CONGRESSFORKIDS.NET was designed to teach kids about the federal government. It's divided into sections covering independence, the Constitution, the legislative branch, executive branch, judicial branch, and elections. The site has plenty of governmental history and information, but it's a lot for kids to get through. Although it's clear CongressforKids.net tried to keep its pages pretty short -- most are just two or three paragraphs long -- some sections contain a lot of long pages (the election section has a whopping 14).

Is it any good?

Clicking through each section and reading the text of this site gets really boring, really fast.

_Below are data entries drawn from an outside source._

/-- 42_crc_engine.md section 3 (R172, derived by the spec): for payloads of one length the checksum of
the byte-wise exclusive or is the exclusive or of the checksums. -/
def Obligations.ChecksumIsLinear : Prop :=
  ∀ (p q : List Byte) (poly cp cq : Byte), p.length = q.length → crcPayload p poly = some cp →
    crcPayload q poly = some cq →
    crcPayload (List.zipWith (· ^^^ ·) p q) poly = some (cp ^^^ cq)

/-- 42_crc_engine.md section 3 (R174, derived by the spec by evaluation): with the default polynomial a
single flipped bit in a block of 1 to 8 bytes changes its checksum. -/
def Obligations.SingleBitFlipChangesChecksum : Prop :=
  ∀ (p : List Byte) (i k : Nat) (b : Byte), p.length ≤ 8 → p[i]? = some b → k < 8 →
    crcPayload (p.set i (b ^^^ (1#8 <<< k))) 0x87#8 ≠ crcPayload p 0x87#8

/-- 42_crc_engine.md section 3 (R175, derived by the spec): with `POLY` 0x00 or 0x80 every checksum is
0x00. -/
def Obligations.DegeneratePolynomialsClearChecksums : Prop :=
  ∀ (p : List Byte) (poly : Byte), p ≠ [] → poly = 0x00#8 ∨ poly = 0x80#8 →
    crcPayload p poly = some 0x00#8

/-! ### The Framer -/

/-- 40_framer.md R105 and R108, with the emissions of R103, R104 and R107: what `FRM.BYTE` adds to OB, the
position, and the frame, wherever the sink has room. The remainder is in FrmByteFeedsTheRemainder. -/
def Obligations.FrmByteEmitsAndAdvances : Prop :=
  ∀ (s : State) (data : Byte) (last : Bool),
    SinkHasRoom s (frameByteBytes s data last).length →
    ∃ t, exec (.frmByte data last) s = .next t ∧
      t.ob = s.ob ++ (if s.f.pos = 0 then [s.cfg.start] else []) ++
        (if data = s.cfg.start ∨ data = s.cfg.stop ∨ data = s.cfg.esc then [s.cfg.esc] else []) ++
        [data] ++ (if s.f.pos = 7 ∨ last = true then [t.f.crc, s.cfg.stop] else []) ∧
      (∀ a, a < s.ob.length → t.obRead a = s.obRead a) ∧
      t.f.pos.val = (if s.f.pos = 7 ∨ last = true then 0 else s.f.pos.val + 1) ∧
      ExtractorSideUnchanged s t ∧ SetUpUnchanged s t

/-- 40_framer.md section 2 (R103, R106 and R107): the remainder after `FRM.BYTE`. That the first byte of a
block is both the seed and fed is decision D2 of the spec (log 16). -/
def Obligations.FrmByteFeedsTheRemainder : Prop :=
  ∀ (s t : State) (data : Byte) (last : Bool), exec (.frmByte data last) s = .next t →
    t.f.crc =
      (let seeded := if s.f.pos = 0 then data else s.f.crc
       let fed := crcByte seeded data s.cfg.poly
       if s.f.pos = 7 ∨ last = true then crcByte fed 0x00#8 s.cfg.poly else fed)

/-- The model's stop at a full bounded sink (93_implementation_defined.md U8, log 8). -/
def Obligations.FrmByteStopsAtFullSink : Prop :=
  ∀ (s : State) (data : Byte) (last : Bool) (cap : Nat), s.cfg.obCap = some cap →
    cap < s.ob.length + (frameByteBytes s data last).length →
    exec (.frmByte data last) s = .refused .outboundSinkFull

/-- 40_framer.md section 1 and 30_encoding.md section 5: `FRM.ENCODE` is one `FRM.BYTE` a byte, `last` on
the final one, from any `F.pos` (log 7) and with its stops. -/
def Obligations.FrmEncodeIsItsFrmBytes : Prop :=
  ∀ (s : State) (b : Byte) (rest : List Byte),
    exec (.frmEncode [b]) s = exec (.frmByte b true) s ∧
      (rest ≠ [] →
        exec (.frmEncode (b :: rest)) s =
          andThen (exec (.frmByte b false) s) (exec (.frmEncode rest)))

/-- 40_framer.md section 3 (R109 and R110, derived by the spec): with no block open `FRM.ENCODE` appends
one whole frame for each block of the payload, leaves no block open and the last checksum in `F.crc`. -/
def Obligations.FrmEncodeAppendsWholeFrames : Prop :=
  ∀ (s : State) (p : List Byte), p ≠ [] → s.f.pos = 0 →
    SinkHasRoom s ((Wire.blocks p).flatMap (Wire.frame s.cfg)).length →
    ∃ t, exec (.frmEncode p) s = .next t ∧
      t.ob = s.ob ++ (Wire.blocks p).flatMap (Wire.frame s.cfg) ∧
      (∀ a, a < s.ob.length → t.obRead a = s.obRead a) ∧
      t.f.pos = 0 ∧
      (Wire.blocks p).getLast?.bind (fun b => crcPayload b s.cfg.poly) = some t.f.crc ∧
      ExtractorSideUnchanged s t ∧ SetUpUnchanged s t

/-- 30_encoding.md section 1 (R75, derived by the spec): the length of the wire text of a payload, and of
one frame. -/
def Obligations.WireLengths : Prop :=
  (∀ (c : Config) (p : List Byte), p ≠ [] →
    ((Wire.blocks p).flatMap (Wire.frame c)).length =
      p.length + (p.filter c.isTag).length + 3 * ((p.length + 7) / 8)) ∧
    ∀ (c : Config) (p : List Byte), 1 ≤ p.length → p.length ≤ 8 →
      4 ≤ (Wire.frame c p).length ∧ (Wire.frame c p).length ≤ 19

/-- 40_framer.md section 1 (R101, decision D3 of the spec): an empty payload is refused, and no word of
the interface stands for it. -/
def Obligations.EmptyPayloadIsRefused : Prop :=
  (∀ s : State, exec (.frmEncode []) s = .refused .emptyPayload) ∧
    ∀ c : Config, decode c (.call .frmEncode) [] = .rejected .emptyPayload

/-! ### The inbound buffer -/

/-- 20_memory.md R54: `IB.APPEND(b)` adds one byte at the back and changes nothing else; it is refused at
a full bounded buffer; every other operation leaves IB or a remainder of it. -/
def Obligations.IbAppendAddsOneByte : Prop :=
  (∀ (s : State) (b : Byte), (∀ cap, s.cfg.ibCap = some cap → s.ibLen < cap) →
    ∃ t, exec (.ibAppend b) s = .next t ∧ t.ib = s.ib ++ [b] ∧
      (∀ a, a < s.ibLen → t.ibRead a = s.ibRead a) ∧ t.ibRead s.ibLen = some b ∧
      t.x = s.x ∧ t.diag = s.diag ∧ FramerSideUnchanged s t ∧ SetUpUnchanged s t) ∧
  (∀ (s : State) (b : Byte), s.cfg.ibCap = some s.ibLen →
    exec (.ibAppend b) s = .refused .inboundBufferFull) ∧
  ∀ (i : Instr) (s t : State), exec i s = .next t →
    (∃ b, i = .ibAppend b ∧ t.ib = s.ib ++ [b]) ∨ ∃ n, t.ib = s.ib.drop n

/-- 20_memory.md R55: only the Extractor removes bytes, and only from the front; no operation rewrites or
reorders them. -/
def Obligations.OnlyTheExtractorRemovesFromIb : Prop :=
  ∀ (i : Instr) (s t : State), exec i s = .next t →
    (IsExtractorOperation i → ∃ n, n ≤ s.ibLen ∧ t.ib = s.ib.drop n) ∧
    (¬ IsExtractorOperation i → t.ib = s.ib ∨ ∃ b, i = .ibAppend b ∧ t.ib = s.ib ++ [b])

/-! ### The wire symbols -/

/-- 30_encoding.md R80: the whole table, by scan state and byte, `none` being the end. -/
def Obligations.WireTableDecodes : Prop :=
  ∀ (c : Config), c.tagsDistinct = true →
    decodeSymbol c .hunt (some c.start) = .hStart ∧
    (∀ b, b ≠ c.start → decodeSymbol c .hunt (some b) = .hSkip b) ∧
    decodeSymbol c .hunt none = .hEnd ∧
    decodeSymbol c .frame (some c.esc) = .fEsc ∧
    decodeSymbol c .frame (some c.stop) = .fStop ∧
    decodeSymbol c .frame (some c.start) = .fStart ∧
    (∀ b, b ≠ c.start → b ≠ c.stop → b ≠ c.esc → decodeSymbol c .frame (some b) = .fData b) ∧
    decodeSymbol c .frame none = .fEnd ∧
    (∀ b, decodeSymbol c .escd (some b) = .eLit b) ∧
    decodeSymbol c .escd none = .eEnd

/-- 41_extractor.md R128, and the condition and action of R123: `H.SKIP` and `F.ESC` move the cursor over
one byte, and `F.ESC` goes to `ESCD`; nothing else changes. -/
def Obligations.SkipAndEscapeAdvance : Prop :=
  ∀ s : State,
    (∀ d, s.x.st = .hunt → s.ibRead s.x.cur = some d → d ≠ s.cfg.start →
      ∃ t, exec (.hSkip d) s = .next t ∧ t.x = { s.x with cur := s.x.cur + 1 } ∧
        t.diag = s.diag ∧ IbUnchanged s t ∧ FramerSideUnchanged s t ∧ SetUpUnchanged s t) ∧
    (s.x.st = .frame → s.ibRead s.x.cur = some s.cfg.esc →
      ∃ t, exec .fEsc s = .next t ∧ t.x = { s.x with cur := s.x.cur + 1, st := .escd } ∧
        t.diag = s.diag ∧ IbUnchanged s t ∧ FramerSideUnchanged s t ∧ SetUpUnchanged s t)

/-- 41_extractor.md R127 and R130: a non-tag byte in `FRAME` and any byte in `ESCD` joins `X.acc`
unchanged. The registers of the register form are those of LiteralsMoveTheHeldByte. -/
def Obligations.LiteralsJoinTheAccumulation : Prop :=
  ∀ (s : State) (d : Byte), s.ibRead s.x.cur = some d →
    (s.x.st = .frame → s.cfg.isTag d = false →
      ∃ t, exec (.fData d) s = .next t ∧ t.x.acc = s.x.acc ++ [d] ∧ t.x.cur = s.x.cur + 1 ∧
        t.x.st = .frame ∧ t.x.events = s.x.events ∧ ScanGoesOn s t ∧ IbUnchanged s t ∧
        FramerSideUnchanged s t ∧ SetUpUnchanged s t) ∧
    (s.x.st = .escd →
      ∃ t, exec (.eLit d) s = .next t ∧ t.x.acc = s.x.acc ++ [d] ∧ t.x.cur = s.x.cur + 1 ∧
        t.x.st = .frame ∧ t.x.events = s.x.events ∧ ScanGoesOn s t ∧ IbUnchanged s t ∧
        FramerSideUnchanged s t ∧ SetUpUnchanged s t)

/-- 41_extractor.md section 7 (R142, derived by the spec): in the register form a literal commits the held
byte, seeding at every eighth, and is held itself; an anchoring start tag clears the form. -/
def Obligations.LiteralsMoveTheHeldByte : Prop :=
  (∀ (s t : State) (d : Byte), exec (.fData d) s = .next t ∨ exec (.eLit d) s = .next t →
    t.x.hold = d ∧ t.x.hv = true ∧
    (s.x.hv = false →
      t.x.crc = s.x.crc ∧ t.x.pay = s.x.pay ∧ t.x.pv = s.x.pv ∧ t.x.cnt = s.x.cnt) ∧
    (s.x.hv = true →
      t.x.crc = crcByte (if s.x.cnt = 0 then s.x.hold else s.x.crc) s.x.hold s.cfg.poly ∧
      t.x.pay = s.x.pay ++ [s.x.hold] ∧ t.x.pv = true ∧
      t.x.cnt.val = (s.x.cnt.val + 1) % 8)) ∧
  ∀ s t : State, exec .hStart s = .next t ∨ exec .fStart s = .next t →
    t.x.hv = false ∧ t.x.pv = false ∧ t.x.cnt = 0 ∧ t.x.pay = [] ∧ t.x.crc = s.x.crc ∧
      t.x.hold = s.x.hold

/-- 41_extractor.md R124 and R132: a start tag drops the bytes before it, is then at offset 0, and the scan
goes on behind it with an empty accumulation. -/
def Obligations.StartTagsAnchorTheScan : Prop :=
  ∀ s : State, s.ibRead s.x.cur = some s.cfg.start →
    (s.x.st = .hunt →
      ∃ t, exec .hStart s = .next t ∧ (∀ a, t.ibRead a = s.ibRead (s.x.cur + a)) ∧ t.x.cur = 1 ∧
        t.x.acc = [] ∧ t.x.st = .frame ∧
        t.x.events = (if 0 < s.x.cur then s.x.events ++ [.resyncDrop] else s.x.events) ∧
        ScanGoesOn s t ∧ FramerSideUnchanged s t ∧ SetUpUnchanged s t) ∧
    (s.x.st = .frame → s.cfg.tagsDistinct = true →
      ∃ t, exec .fStart s = .next t ∧ (∀ a, t.ibRead a = s.ibRead (s.x.cur + a)) ∧ t.x.cur = 1 ∧
        t.x.acc = [] ∧ t.x.st = .frame ∧ t.x.events = s.x.events ++ [.resyncRestart] ∧
        ScanGoesOn s t ∧ FramerSideUnchanged s t ∧ SetUpUnchanged s t)

/-- 41_extractor.md R126 and R129: at the end of the bytes inside a frame the poll returns incomplete and
removes nothing. -/
def Obligations.OpenFrameEndsIncomplete : Prop :=
  ∀ s : State, s.x.cur = s.ibLen →
    (s.x.st = .frame →
      ∃ t, exec .fEnd s = .next t ∧
        t.x.res = { complete := false, valid := false, payload := [] } ∧ t.x.busy = false ∧
        t.x.events = s.x.events ++ [.incomplete] ∧ t.diag = s.diag ∧ IbUnchanged s t ∧
        FramerSideUnchanged s t ∧ SetUpUnchanged s t) ∧
    (s.x.st = .escd →
      ∃ t, exec .eEnd s = .next t ∧
        t.x.res = { complete := false, valid := false, payload := [] } ∧ t.x.busy = false ∧
        t.x.events = s.x.events ++ [.incomplete] ∧ t.diag = s.diag ∧ IbUnchanged s t ∧
        FramerSideUnchanged s t ∧ SetUpUnchanged s t)

/-- 41_extractor.md section 2 (R125, decision D4 of the spec): at the end of the bytes in `HUNT` the
garbage is removed and the poll returns incomplete. -/
def Obligations.HuntEndDropsTheGarbage : Prop :=
  ∀ s : State, s.x.st = .hunt → s.x.cur = s.ibLen →
    ∃ t, exec .hEnd s = .next t ∧ (∀ a, t.ibRead a = none) ∧
      t.x.res = { complete := false, valid := false, payload := [] } ∧ t.x.busy = false ∧
      t.x.events =
        (if 0 < s.ibLen then s.x.events ++ [.resyncDrop, .incomplete]
          else s.x.events ++ [.incomplete]) ∧
      t.diag = s.diag ∧ FramerSideUnchanged s t ∧ SetUpUnchanged s t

Truth be told, there isn't much on the site to hold kids' interest. Except for the promising opening page, in which excited voices encourage users to click on the Capitol to start, the site's cartoony graphics are really simple; some almost look like clip art. A couple of quizzes in the beginning of the site are interactive. But, once you click onward to tour the governmental system, many of the quizzes need to be printed out which isn't the most exciting use of technology. The whole site kind of feels like a book that was made into a Web site. To get kids giddy about the government, CongressForKids.net really needs to pump up its fun factor.

Talk to your kids about ...

  • Families can talk about finding reliable information on the Web. Why is a site created by an educational professional better to go to than a site you just come across during a search? How can you tell if you can trust what you're reading on a site? Families can also talk about why it's important to learn about the government. Why do you need to know how laws are made? How does the government affect you?